## Task brief
In the records below, find each line that holds "fragment" and return it.

## Data to examine
────────

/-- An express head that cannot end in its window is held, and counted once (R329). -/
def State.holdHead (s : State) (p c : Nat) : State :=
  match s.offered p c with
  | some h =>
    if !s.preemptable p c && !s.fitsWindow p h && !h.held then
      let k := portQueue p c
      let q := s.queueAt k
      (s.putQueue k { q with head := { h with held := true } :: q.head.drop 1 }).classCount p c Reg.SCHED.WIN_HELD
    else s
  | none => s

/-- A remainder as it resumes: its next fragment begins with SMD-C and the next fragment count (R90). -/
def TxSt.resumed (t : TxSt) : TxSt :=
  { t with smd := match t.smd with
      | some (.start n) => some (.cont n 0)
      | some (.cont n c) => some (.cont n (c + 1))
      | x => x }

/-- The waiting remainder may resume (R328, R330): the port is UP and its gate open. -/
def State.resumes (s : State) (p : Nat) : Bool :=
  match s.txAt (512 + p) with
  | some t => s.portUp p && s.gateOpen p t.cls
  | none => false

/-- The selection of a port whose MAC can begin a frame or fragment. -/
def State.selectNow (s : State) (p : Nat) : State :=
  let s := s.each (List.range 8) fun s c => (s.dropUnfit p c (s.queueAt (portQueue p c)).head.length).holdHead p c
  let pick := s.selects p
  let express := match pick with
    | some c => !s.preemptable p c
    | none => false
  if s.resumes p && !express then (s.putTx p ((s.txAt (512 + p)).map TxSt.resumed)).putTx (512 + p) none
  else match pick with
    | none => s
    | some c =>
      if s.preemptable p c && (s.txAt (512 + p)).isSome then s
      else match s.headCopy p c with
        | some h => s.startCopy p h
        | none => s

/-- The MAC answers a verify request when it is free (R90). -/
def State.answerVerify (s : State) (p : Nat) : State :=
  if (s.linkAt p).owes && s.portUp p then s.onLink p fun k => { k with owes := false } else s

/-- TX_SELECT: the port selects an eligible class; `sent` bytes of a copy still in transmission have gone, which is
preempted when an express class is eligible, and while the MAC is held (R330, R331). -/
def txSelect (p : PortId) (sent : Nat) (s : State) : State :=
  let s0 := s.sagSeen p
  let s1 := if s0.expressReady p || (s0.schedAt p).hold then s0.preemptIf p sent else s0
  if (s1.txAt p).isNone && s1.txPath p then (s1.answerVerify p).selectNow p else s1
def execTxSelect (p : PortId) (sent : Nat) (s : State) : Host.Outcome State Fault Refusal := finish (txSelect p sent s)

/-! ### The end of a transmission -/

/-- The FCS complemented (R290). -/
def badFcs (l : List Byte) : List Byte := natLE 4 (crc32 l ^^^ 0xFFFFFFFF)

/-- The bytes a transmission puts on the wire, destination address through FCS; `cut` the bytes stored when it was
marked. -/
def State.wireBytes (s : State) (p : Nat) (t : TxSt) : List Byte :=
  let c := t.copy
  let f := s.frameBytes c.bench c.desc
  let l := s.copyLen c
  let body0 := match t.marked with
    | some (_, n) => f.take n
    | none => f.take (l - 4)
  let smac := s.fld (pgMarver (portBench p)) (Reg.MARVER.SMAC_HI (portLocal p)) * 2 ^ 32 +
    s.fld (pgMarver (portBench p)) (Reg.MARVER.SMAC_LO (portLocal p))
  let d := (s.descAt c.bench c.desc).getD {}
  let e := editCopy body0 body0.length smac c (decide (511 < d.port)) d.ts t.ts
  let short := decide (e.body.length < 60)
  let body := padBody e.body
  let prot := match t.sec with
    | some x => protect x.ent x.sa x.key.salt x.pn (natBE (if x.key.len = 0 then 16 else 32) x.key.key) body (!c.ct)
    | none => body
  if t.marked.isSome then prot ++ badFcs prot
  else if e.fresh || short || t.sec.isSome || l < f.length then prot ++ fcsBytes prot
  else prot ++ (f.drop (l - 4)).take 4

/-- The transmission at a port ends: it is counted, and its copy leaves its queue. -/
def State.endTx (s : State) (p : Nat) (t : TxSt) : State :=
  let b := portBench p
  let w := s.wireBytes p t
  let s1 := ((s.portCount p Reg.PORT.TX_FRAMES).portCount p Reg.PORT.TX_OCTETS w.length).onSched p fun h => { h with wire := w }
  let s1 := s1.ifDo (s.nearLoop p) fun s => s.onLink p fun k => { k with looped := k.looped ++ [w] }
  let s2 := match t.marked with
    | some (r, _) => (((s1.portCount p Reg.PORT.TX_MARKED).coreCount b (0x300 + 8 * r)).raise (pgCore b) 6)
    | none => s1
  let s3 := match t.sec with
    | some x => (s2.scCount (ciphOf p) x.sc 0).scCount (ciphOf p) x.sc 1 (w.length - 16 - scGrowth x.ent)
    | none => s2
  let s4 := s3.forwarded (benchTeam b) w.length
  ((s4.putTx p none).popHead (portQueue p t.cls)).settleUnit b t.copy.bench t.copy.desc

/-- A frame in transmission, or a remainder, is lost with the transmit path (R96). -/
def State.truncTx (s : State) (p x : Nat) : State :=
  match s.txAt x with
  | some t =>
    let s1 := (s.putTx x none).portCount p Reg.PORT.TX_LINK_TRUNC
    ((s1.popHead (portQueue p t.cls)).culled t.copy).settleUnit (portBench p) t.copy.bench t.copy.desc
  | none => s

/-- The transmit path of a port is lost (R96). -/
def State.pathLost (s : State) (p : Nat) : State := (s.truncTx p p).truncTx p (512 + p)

────────

## Task output
/-- A remainder as it resumes: its next fragment begins with SMD-C and the next fragment count (R90). -/
/-- The selection of a port whose MAC can begin a frame or fragment. -/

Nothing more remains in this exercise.